Of all mainstream accessories, the hat has an impact beyond any other, revealing its wearer to be a Goddess or God.

I’ve been learning to felt, to make myself wool felt hats.

Above is the first top hat I made. Felting aside, it might be helpful to your creative process in general to know that after I finished the hat, it did not quite suit. But adding one more thing turned it into my magic Faerie top hat. So if you don’t like your designs, an addition might change that.

In my case, a button I’d designed was the right touch. (Plus I feel faaahhncy wearing a hat I designed ornamented by a button that’s also my design.) If you want to make buttons, I sent my graphics to excellent Deborah, who laser-engraved them on wood discs. Her shop is at https://www.etsy.com/shop/AlaskaLaserMaid

Okay, on to felting. The white fuzz on the hat is not fuzz, it’s glimmering strands called Angelina, which I worked into the wool. I couldn’t get a photo to catch the glimmer.

If you don’t know what felting is, you start with a relatively raw form of wool, such as roving. Basically, you aggravate that wool to form a flat felt sheet or to sculpt it into a shape such as a hat.

I wanted a wool top hat, but couldn’t find much online about felting a top hat shape, at least not anything viable in terms of my income or physical disabilities. Started experimenting and brainstorming. It worked, voilà top hat, I’m jazzed!

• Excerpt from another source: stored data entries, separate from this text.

-- ==== Sys2Proof/Machine/Chain.lean ====
section
/-! DEFINITION. The descriptor walk (Section 2): checks of a fetched descriptor, groups, JUMP and PAUSE, the decision after an
exchange, and the giving up of an exchange (Section 4.8) as the walk sees it. -/

namespace Sys2Proof.Machine

/-! ### Checks (R29, R30) -/

/-- R29: a descriptor that breaks a rule of validity; `member` says that it was fetched as a group member. -/
def Descriptor.isInvalid (d : Descriptor) (member afterJump : Bool) : Bool :=
  match d.kind with
  | none => true
  | some .exchange =>
      member || (d.join && !d.chain) || decide (250 < d.station.toNat) || (decide (d.station = 0) && d.join)
        || decide (240 < d.requestLength) || decide (240 < d.capacity)
  | some .continueReply => !member || (d.join && !d.chain) || decide (240 < d.capacity)
  | some .jump => member || afterJump
  | some .pause => member || decide (d.duration = 0) || decide (60000 < d.duration)

/-- R30: a range the descriptor names lies outside the window. -/
def Descriptor.isOutside (d : Descriptor) (w : Window) : Bool :=
  match d.kind with
  | some .exchange =>
      !w.contains d.requestAddr d.requestLength || (decide (d.station ≠ 0) && !w.contains d.replyAddr d.capacity)
  | some .continueReply => !w.contains d.replyAddr d.capacity
  | _ => false

/-- R29, R30: the fault of a fetched descriptor. -/
def State.descriptorFault (s : State) (l : Line) (d : Descriptor) : Option FaultDetail :=
  let w := s.walk l
  if d.isInvalid (!w.group.isEmpty) w.afterJump then some .descriptorInvalid
  else if d.isOutside (s.port.window (s.planOf l).agent) then some .window
  else none

/-! ### The beginning of an exchange (R32, R66, R67) -/

/-- The record of an exchange that begins. R64 gives its fields for a reset only; the model's choice is that each exchange begins
with the reset values (log 33). A broadcast has its values fixed at once (R67). -/
def Exchange.begin (station : Byte) : Exchange :=
  if station = 0 then { Exchange.reset with phase := .preparing, station := 0, allowance := 1, fresh := true }
  else { Exchange.reset with phase := .preparing, station := station }

/-- R32, R39, R66: the group is complete, and its exchange begins in PREPARING. -/
def beginExchange (l : Line) (s : State) : State :=
  let w := s.walk l
  let s := s.modPlan (s.slotOf l) fun p => { p with currentAddr := (w.group.map (·.addr)).headD p.currentAddr }
  let s := s.setWalk l { w with state := .exchanging, afterJump := false, tally := 0, writeReject := false }
  let s := s.setExch l (Exchange.begin w.copy.station)
  if w.copy.station = 0 then fetchPayload l s else lookup l s

/-! ### Acting on a descriptor (R32, R35, R36) -/

/-- R33: a member as the exchange takes it from a descriptor. -/
def memberOf (addr : Word) (d : Descriptor) : Member :=
  { addr := addr, replyAddr := d.replyAddr, capacity := d.capacity, chain := d.chain, stored := 0 }

/-- R32: with JOIN set the next member is fetched, and otherwise the group is complete. -/
def growGroup (l : Line) (d : Descriptor) (s : State) : State :=
  if d.join then fetch l (s.modWalk l fun w => { w with nextAddr := w.nextAddr + 32 }) else beginExchange l s

/-- R32: an EXCHANGE opens a group. -/
def actExchange (l : Line) (d : Descriptor) (s : State) : State :=
  growGroup l d (s.modWalk l fun w => { w with copy := d, group := [memberOf w.nextAddr d] })

/-- R32: a CONTINUE joins the group. -/
def actContinue (l : Line) (d : Descriptor) (s : State) : State :=
  growGroup l d (s.modWalk l fun w => { w with group := w.group ++ [memberOf w.nextAddr d] })

/-- R35: a JUMP is processed at once. -/
def actJump (l : Line) (d : Descriptor) (s : State) : State :=
  let s := s.modPlan (s.slotOf l) fun p => { p with currentAddr := d.target, completed := p.completed + 1 }
  passBoundary l d.hold (s.modWalk l fun w => { w with nextAddr := d.target, afterJump := true })

/-- R36: a PAUSE begins. -/
def actPause (l : Line) (d : Descriptor) (s : State) : State :=
  s.modWalk l fun w => { w with state := .pausing, copy := d, afterJump := false, pause := .running d.duration }

/-- R24: a valid descriptor is acted on as its kind asks. -/
def actOn (l : Line) (d : Descriptor) (s : State) : State :=
  match d.kind with
  | none => s
  | some .exchange => actExchange l d s
  | some .continueReply => actContinue l d s
  | some .jump => actJump l d s
  | some .pause => actPause l d s

/-- R28 to R32: a descriptor read of a walk that is FETCHING is answered. A selection follows where the walk stopped. -/
def descriptorAnswered (l : Line) (a : ReadAnswer) (s : State) : State :=
  if (s.walk l).state ≠ .fetching then s
  else
    match a with
    | .reject => select l (stopWalk l .memoryReject s)
    | .accept data =>
        let d := descriptorOf data
        match s.descriptorFault l d with
        | some f => select l (stopWalk l f s)
        | none => select l (actOn l d s)

/-! ### Going on after a descriptor (R36, R41) -/

/-- R41: with CHAIN set the walk passes a boundary on the way to the descriptor 32 bytes on; without it the run ends. `last` is
the address of the last descriptor processed. -/
def goOn (l : Line) (last : Word) (chain hold : Bool) (s : State) : State :=
  if chain then
    let s := s.modPlan (s.slotOf l) fun p => { p with currentAddr := last + 32 }
    pumpProgress (s.slotOf l) (passBoundary l hold (s.modWalk l fun w => { w with nextAddr := last + 32 }))
  else runEnd l (s.modPlan (s.slotOf l) fun p => { p with currentAddr := last })

/-- R36: the pause timer expires. -/
def pauseEnds (l : Line) (s : State) : State :=
  let w := s.walk l
  let i := s.slotOf l
  let s := s.modWalk l fun w => { w with pause := .stopped }
  let s := s.modPlan i fun p => { p with completed := p.completed + 1 }
  let s := if w.copy.note then takeNote i s else s
  select l (goOn l w.nextAddr w.copy.chain w.copy.hold s)

/-! ### The end of an exchange (R39 to R43, R78) -/

/-- R31, R41, R43: the members of the group count as completed, and the group's NOTE is acted on. R31, R40 and R41 say so of a
plan that goes on or faults, R43 of a group with NOTE; that the members of any other group count too, where the exchange is given
up with results, is cut in RESOLVING or is resolved under a HALTING plan, is the model's choice (log 7). -/
def finishGroup (l : Line) (s : State) : State :=
  let w := s.walk l
  let s := s.modPlan (s.slotOf l) fun p => { p with completed := p.completed + w.group.length }
  if w.copy.note then takeNote (s.slotOf l) s else s

/-- R64, R78: the phase becomes NONE, and abandon requested is cleared. Of the other fields R64 does not say what they hold then; the
model's choice is that retry pending and storing are cleared, that nothing is waited for any more, and that the rest keep their last
values until the next exchange begins (log 33). -/
def Exchange.over (e : Exchange) : Exchange :=
  { e with phase := .none, lookup := .none, retryPending := false, backoff := .stopped, abandon := false, storing := false }

/-- R39, R40: the walk decides for the plan. -/
def decideAfter (l : Line) (s : State) : State :=
  let w := s.walk l
  let failed := (match (s.exch l).outcome with | some o => !o.isSuccess | none => false)
  if (s.planOf l).state = .halting then endHolder l .halted .none s
  else if w.writeReject then stopWalk l .memoryReject s
  else if failed && !w.copy.tolerate then stopWalk l .exchangeFailed s
  else
    match w.group.getLast? with
    | some m => goOn l m.addr m.chain w.copy.hold s
    | none => s

/-- R39, R78: the tally of an exchange in RESOLVING has reached 0: the pin is released, the phase becomes NONE, the group is
counted, and the walk decides. -/
def exchangeEnds (l : Line) (s : State) : State :=
  let s := (releasePin l s).modExch l Exchange.over
  afterExchange l (decideAfter l (finishGroup l s))

/-- R39, R76: the answer to a reply data or result write of an exchange still in flight: the tally falls, a reject is kept. -/
def tallyAnswer (l : Line) (accepted : Bool) (s : State) : State :=
  s.modWalk l fun w => { w with tally := w.tally - 1, writeReject := w.writeReject || !accepted }

/-! ### Giving up an exchange (R82, R83, R85) -/

/-- R38, R82, R83, R85: the result writes of an exchange given up after an attempt had begun; the station's toggle becomes
unknown when a request frame had begun. -/
def resultsOfGivenUp (l : Line) (outcome : ExchangeOutcome) (s : State) : State :=
  let e := s.exch l
  if e.attempts = 0 then s
  else
    let s := s.modExch l fun e => { e with outcome := some outcome }
    let s := if e.frameBegun then markEntry l StationRecord.forgetToggle s else s
    finishGroup l (queueResults l outcome s)

/-- R82, R83, R85: an exchange is given up before RESOLVING. The rules give no order between the result writes and the release of
the pin, which may let a stalled lookup hand over a write-back; the model queues the result writes first (log 28). -/
def giveUpExchange (l : Line) (outcome : ExchangeOutcome) (s : State) : State :=
  (releasePin l (resultsOfGivenUp l outcome (withdrawLookup l s))).modExch l Exchange.over

/-- R78: a cut taken in RESOLVING: the pin is released; the result writes stand. The group is finished with (R43, log 7). -/
def cutResolving (l : Line) (s : State) : State := (releasePin l (finishGroup l s)).modExch l Exchange.over

/-- R83: abandonment is complete: the exchange ends ABANDONED, and its HALTING plan ends HALTED. -/
def concludeAbandon (l : Line) (s : State) : State :=
  afterExchange l (endHolder l .halted .none (giveUpExchange l .abandoned s))

/-- R15, R82: a halt with nothing on the line: the exchange, if any, is given up, and the plan ends at once. -/
def haltNow (l : Line) (s : State) : State :=
  let s := if (s.walk l).state = .exchanging then giveUpExchange l .abandoned s else s
  afterExchange l (endHolder l .halted .none s)

/-! ### The request payload (R68) -/

/-- R68: the payload read of an exchange in PREPARING is answered. -/
def payloadAnswered (l : Line) (a : ReadAnswer) (s : State) : State :=
  if (s.exch l).phase ≠ .preparing then s
  else
    match a with
    | .accept data => s.modExch l fun e => { e with phase := .budgetWait, txBuffer := data }
    | .reject =>
        let s := (releasePin l s).modExch l Exchange.over
        afterExchange l (stopWalk l .memoryReject s)

end Sys2Proof.Machine
end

Here are a few of my steps. I hope they help you make a top hat. If you know basic needle felting and wet felting, and are adventurous in your creative process, what I figured out should take you a long way.

But first, another pic, because it shows a happy accident: the hat reminds me of one I saw in an old photo of a witch. I feel witchy!

FDG2016Tphat

I have a foam hat form meant for making hats by combining needle felting and wet felting. The form includes a crown form, a crown extender (in other words, it lets you create a higher crown), and—if you purchase it separately—a brim form.

The form’s crown and extender combined were not high enough for a top hat, but I started getting ideas. I asked Marie, who sells the form, if I could purchase an additional crown extender. The answer was no, because crown and extender are manufactured simultaneously. (But she did ask to see pictures if I figured out how to use the hat form to make a top hat. Marie, I hope you enjoy this blog.)

So I bought an additional crown form with its extender, figuring I might need both anyway to get a high enough hat.

This photo I took has nifty captions to make things clear:HatForm

For my first top hat—the one pictured and discussed in this post—I used two crown forms, one extension, plus the brim form. For my second topper, which I’ll blog about down the line, I used both crowns and both extenders.

Speaking of blogging, I made the hat in dec 2015, making notes for this post as I worked, but it took four months to actually finish this post. That’s not a bad thing. As a blogger, I had to learn that if I always posted about creating, I’d have no time to create. Have you had a similar experience? I’d love to know.

The crown form has a beveled edge on one side, if you want a curved top to a hat. I didn’t place the beveled edge at the top, preferring to use the flat edge there, because toppers tend to have flat tops.

However, that put the beveled edge in the body of the crown. The resulting crown creases a bit in that place, and I felt okay about that, since I wasn’t trying for a formal top hat. I enjoy organic shapes.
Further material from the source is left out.